#### [What you have to do]
Find each line in the records below that contains the word "then", and copy it out.

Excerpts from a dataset

****************************************

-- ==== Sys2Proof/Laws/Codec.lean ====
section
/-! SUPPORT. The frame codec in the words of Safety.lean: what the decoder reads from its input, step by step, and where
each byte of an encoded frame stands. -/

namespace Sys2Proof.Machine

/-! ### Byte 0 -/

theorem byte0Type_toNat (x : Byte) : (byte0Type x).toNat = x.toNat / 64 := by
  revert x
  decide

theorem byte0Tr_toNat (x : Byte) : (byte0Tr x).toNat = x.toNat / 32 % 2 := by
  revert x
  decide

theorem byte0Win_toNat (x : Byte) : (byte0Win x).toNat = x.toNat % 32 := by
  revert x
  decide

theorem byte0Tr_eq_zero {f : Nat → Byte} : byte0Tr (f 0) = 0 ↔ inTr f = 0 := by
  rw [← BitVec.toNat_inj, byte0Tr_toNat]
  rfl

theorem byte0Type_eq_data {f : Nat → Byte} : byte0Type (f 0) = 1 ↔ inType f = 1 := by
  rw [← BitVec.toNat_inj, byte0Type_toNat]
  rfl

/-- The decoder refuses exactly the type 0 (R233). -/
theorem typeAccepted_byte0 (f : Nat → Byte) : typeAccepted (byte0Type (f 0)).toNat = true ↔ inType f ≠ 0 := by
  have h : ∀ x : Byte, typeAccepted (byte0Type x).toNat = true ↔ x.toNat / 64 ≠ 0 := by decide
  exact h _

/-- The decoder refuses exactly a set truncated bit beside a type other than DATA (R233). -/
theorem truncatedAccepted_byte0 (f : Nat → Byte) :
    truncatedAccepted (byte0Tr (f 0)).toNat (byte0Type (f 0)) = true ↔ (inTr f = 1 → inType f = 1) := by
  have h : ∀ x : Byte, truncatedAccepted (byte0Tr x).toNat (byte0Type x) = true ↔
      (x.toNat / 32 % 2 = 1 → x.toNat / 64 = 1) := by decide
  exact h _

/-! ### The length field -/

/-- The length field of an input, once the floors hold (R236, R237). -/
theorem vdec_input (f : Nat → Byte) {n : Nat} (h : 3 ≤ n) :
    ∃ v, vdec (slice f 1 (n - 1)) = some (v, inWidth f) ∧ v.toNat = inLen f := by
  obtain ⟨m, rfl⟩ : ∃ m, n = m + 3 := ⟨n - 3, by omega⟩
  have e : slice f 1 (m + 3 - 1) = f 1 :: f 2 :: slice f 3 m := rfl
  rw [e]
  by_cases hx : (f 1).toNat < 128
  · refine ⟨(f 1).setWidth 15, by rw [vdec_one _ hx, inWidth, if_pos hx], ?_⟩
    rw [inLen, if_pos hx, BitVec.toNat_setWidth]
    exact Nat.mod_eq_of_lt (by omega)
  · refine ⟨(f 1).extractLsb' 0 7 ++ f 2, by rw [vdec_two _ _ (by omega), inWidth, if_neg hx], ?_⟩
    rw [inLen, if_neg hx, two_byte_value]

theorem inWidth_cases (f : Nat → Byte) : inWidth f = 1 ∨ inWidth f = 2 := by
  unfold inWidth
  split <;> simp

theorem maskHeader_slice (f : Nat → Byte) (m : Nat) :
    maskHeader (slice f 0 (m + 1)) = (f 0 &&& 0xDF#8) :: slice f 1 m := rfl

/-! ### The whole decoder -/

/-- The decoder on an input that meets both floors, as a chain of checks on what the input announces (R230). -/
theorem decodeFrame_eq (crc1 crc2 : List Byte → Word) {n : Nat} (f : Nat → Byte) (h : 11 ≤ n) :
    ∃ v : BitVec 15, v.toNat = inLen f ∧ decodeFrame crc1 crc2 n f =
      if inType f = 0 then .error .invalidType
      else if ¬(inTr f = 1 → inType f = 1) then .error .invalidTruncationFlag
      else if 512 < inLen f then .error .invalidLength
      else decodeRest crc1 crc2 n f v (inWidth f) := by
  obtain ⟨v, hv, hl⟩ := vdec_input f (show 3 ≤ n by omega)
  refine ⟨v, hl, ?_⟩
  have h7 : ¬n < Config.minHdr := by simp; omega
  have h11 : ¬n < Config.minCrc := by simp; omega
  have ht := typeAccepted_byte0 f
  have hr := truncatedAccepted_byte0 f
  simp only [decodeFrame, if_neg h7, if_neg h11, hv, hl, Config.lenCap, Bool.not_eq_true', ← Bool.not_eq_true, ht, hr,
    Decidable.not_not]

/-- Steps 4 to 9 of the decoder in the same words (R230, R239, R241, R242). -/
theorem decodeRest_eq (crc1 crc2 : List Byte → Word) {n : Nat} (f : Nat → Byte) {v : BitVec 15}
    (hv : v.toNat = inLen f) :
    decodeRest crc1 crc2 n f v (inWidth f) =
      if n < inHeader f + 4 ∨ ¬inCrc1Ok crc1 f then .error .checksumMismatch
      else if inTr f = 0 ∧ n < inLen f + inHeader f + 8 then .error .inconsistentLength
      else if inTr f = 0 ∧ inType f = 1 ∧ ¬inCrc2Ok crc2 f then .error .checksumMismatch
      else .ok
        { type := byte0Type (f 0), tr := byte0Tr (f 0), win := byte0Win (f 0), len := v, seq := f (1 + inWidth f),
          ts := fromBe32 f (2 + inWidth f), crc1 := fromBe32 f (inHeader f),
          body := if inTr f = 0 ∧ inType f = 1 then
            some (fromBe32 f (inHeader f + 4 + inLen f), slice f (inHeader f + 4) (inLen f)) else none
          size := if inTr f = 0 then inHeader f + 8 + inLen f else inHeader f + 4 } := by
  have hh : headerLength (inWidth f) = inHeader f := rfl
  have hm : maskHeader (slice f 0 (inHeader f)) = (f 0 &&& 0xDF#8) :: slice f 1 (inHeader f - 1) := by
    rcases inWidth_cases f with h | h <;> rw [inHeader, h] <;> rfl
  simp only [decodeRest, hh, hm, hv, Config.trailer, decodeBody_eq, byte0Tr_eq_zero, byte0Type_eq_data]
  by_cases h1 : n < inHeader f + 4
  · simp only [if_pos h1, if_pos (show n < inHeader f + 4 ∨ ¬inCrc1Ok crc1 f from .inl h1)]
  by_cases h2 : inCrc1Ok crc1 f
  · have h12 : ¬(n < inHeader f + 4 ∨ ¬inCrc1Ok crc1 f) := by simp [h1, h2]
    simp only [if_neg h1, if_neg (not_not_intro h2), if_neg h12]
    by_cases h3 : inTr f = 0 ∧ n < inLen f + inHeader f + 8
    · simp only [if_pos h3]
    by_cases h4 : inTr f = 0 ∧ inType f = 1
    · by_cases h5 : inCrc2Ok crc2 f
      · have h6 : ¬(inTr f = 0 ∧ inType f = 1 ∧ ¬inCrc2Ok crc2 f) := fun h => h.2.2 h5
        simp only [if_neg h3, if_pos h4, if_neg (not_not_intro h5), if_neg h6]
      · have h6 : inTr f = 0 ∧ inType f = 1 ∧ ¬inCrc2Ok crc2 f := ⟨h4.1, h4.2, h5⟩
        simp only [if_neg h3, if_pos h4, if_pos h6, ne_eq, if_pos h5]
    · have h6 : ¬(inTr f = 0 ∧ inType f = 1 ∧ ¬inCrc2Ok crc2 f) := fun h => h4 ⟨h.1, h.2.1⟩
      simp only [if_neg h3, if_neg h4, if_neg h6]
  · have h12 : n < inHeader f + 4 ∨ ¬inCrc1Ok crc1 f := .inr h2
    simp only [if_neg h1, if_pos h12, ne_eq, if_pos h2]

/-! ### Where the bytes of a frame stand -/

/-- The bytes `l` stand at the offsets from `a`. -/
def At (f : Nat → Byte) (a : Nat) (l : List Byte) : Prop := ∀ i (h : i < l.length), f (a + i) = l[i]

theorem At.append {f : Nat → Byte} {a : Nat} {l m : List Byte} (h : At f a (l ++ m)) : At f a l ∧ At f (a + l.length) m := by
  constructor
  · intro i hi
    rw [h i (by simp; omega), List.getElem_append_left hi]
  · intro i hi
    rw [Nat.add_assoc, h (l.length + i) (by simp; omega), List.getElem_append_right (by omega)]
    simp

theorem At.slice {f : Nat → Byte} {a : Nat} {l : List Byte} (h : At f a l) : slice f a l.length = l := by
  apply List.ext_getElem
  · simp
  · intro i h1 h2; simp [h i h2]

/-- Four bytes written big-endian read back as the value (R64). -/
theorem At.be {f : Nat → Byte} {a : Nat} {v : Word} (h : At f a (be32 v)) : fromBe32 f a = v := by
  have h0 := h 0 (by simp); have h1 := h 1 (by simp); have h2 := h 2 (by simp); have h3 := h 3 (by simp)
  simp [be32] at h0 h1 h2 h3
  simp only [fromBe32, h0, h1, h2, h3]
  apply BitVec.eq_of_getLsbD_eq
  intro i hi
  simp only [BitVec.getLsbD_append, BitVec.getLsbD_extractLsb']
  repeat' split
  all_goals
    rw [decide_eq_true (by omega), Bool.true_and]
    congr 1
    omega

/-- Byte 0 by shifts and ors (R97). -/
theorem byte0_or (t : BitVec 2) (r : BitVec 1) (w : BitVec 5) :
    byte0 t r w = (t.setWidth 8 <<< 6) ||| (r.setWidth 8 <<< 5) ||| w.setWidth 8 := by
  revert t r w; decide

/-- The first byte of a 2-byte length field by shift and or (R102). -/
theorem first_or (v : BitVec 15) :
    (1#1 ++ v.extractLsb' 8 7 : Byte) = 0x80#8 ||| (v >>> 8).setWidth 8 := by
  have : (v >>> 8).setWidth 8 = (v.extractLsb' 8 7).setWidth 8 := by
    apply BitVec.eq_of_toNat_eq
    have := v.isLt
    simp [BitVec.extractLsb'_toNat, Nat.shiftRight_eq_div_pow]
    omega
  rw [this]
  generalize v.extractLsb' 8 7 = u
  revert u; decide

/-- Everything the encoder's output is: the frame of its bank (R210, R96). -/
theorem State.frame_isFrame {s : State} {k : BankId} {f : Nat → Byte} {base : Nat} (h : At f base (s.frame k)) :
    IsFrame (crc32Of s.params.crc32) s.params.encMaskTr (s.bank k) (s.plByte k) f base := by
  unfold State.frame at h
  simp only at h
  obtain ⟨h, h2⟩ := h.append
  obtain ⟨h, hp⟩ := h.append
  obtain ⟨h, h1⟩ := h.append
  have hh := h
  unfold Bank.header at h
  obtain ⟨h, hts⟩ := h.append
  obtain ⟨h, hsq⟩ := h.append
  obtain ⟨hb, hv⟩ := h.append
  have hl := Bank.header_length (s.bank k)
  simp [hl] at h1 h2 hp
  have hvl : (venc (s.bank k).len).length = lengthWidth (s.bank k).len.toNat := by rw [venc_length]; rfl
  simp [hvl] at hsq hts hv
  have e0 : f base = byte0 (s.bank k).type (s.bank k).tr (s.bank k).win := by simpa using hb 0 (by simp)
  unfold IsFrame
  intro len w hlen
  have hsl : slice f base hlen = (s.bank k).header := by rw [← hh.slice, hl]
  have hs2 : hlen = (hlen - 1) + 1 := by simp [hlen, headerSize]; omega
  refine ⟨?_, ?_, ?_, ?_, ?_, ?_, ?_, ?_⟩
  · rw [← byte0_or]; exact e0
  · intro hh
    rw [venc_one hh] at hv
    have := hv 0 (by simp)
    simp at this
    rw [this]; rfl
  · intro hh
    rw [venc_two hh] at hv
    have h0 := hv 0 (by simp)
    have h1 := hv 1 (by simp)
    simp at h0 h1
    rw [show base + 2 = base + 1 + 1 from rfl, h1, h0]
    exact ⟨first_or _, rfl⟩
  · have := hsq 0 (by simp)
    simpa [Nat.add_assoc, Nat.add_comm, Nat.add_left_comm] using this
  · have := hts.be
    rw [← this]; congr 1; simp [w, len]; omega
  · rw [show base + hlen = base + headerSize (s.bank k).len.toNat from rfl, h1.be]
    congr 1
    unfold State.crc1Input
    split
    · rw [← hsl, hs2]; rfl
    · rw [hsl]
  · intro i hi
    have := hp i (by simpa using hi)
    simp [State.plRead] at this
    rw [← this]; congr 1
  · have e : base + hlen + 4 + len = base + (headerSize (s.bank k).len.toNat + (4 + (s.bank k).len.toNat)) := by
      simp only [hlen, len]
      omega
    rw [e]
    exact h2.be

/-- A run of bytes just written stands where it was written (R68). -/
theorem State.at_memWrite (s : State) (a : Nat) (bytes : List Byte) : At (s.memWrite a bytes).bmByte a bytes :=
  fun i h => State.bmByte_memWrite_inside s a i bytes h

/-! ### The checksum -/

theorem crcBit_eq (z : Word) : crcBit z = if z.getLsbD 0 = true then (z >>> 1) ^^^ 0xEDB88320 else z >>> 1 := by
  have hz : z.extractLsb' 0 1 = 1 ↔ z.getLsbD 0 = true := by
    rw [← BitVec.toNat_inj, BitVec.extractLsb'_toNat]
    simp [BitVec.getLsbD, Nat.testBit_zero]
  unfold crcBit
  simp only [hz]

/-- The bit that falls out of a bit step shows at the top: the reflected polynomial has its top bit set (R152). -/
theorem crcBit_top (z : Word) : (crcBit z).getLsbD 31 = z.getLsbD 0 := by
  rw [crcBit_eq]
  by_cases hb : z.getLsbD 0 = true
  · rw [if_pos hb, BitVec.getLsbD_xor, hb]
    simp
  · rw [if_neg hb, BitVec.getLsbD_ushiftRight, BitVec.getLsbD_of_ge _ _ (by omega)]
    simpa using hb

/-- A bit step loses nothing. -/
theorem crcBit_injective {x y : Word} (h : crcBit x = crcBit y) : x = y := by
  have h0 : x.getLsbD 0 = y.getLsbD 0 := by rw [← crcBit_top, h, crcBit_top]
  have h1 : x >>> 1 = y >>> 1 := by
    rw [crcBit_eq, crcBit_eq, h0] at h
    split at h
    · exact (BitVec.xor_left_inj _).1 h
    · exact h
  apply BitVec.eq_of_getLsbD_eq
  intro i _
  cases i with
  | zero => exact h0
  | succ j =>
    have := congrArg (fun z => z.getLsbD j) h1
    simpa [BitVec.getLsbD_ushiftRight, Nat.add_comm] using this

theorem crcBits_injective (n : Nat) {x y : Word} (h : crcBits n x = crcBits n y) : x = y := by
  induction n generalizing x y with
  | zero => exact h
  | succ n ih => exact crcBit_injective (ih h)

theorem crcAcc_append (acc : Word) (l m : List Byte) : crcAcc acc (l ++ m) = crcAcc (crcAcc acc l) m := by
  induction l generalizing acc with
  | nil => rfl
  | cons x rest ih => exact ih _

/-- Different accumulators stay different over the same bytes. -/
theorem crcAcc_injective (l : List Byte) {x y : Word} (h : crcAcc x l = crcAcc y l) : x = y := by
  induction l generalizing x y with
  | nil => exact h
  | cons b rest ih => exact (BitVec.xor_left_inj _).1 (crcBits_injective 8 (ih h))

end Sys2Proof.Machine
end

****************************************

#### [Answer section]
      if inType f = 0 then .error .invalidType
      else if ¬(inTr f = 1 → inType f = 1) then .error .invalidTruncationFlag
      else if 512 < inLen f then .error .invalidLength
      if n < inHeader f + 4 ∨ ¬inCrc1Ok crc1 f then .error .checksumMismatch
      else if inTr f = 0 ∧ n < inLen f + inHeader f + 8 then .error .inconsistentLength
      else if inTr f = 0 ∧ inType f = 1 ∧ ¬inCrc2Ok crc2 f then .error .checksumMismatch
          body := if inTr f = 0 ∧ inType f = 1 then
          size := if inTr f = 0 then inHeader f + 8 + inLen f else inHeader f + 4 } := by
theorem crcBit_eq (z : Word) : crcBit z = if z.getLsbD 0 = true then (z >>> 1) ^^^ 0xEDB88320 else z >>> 1 := by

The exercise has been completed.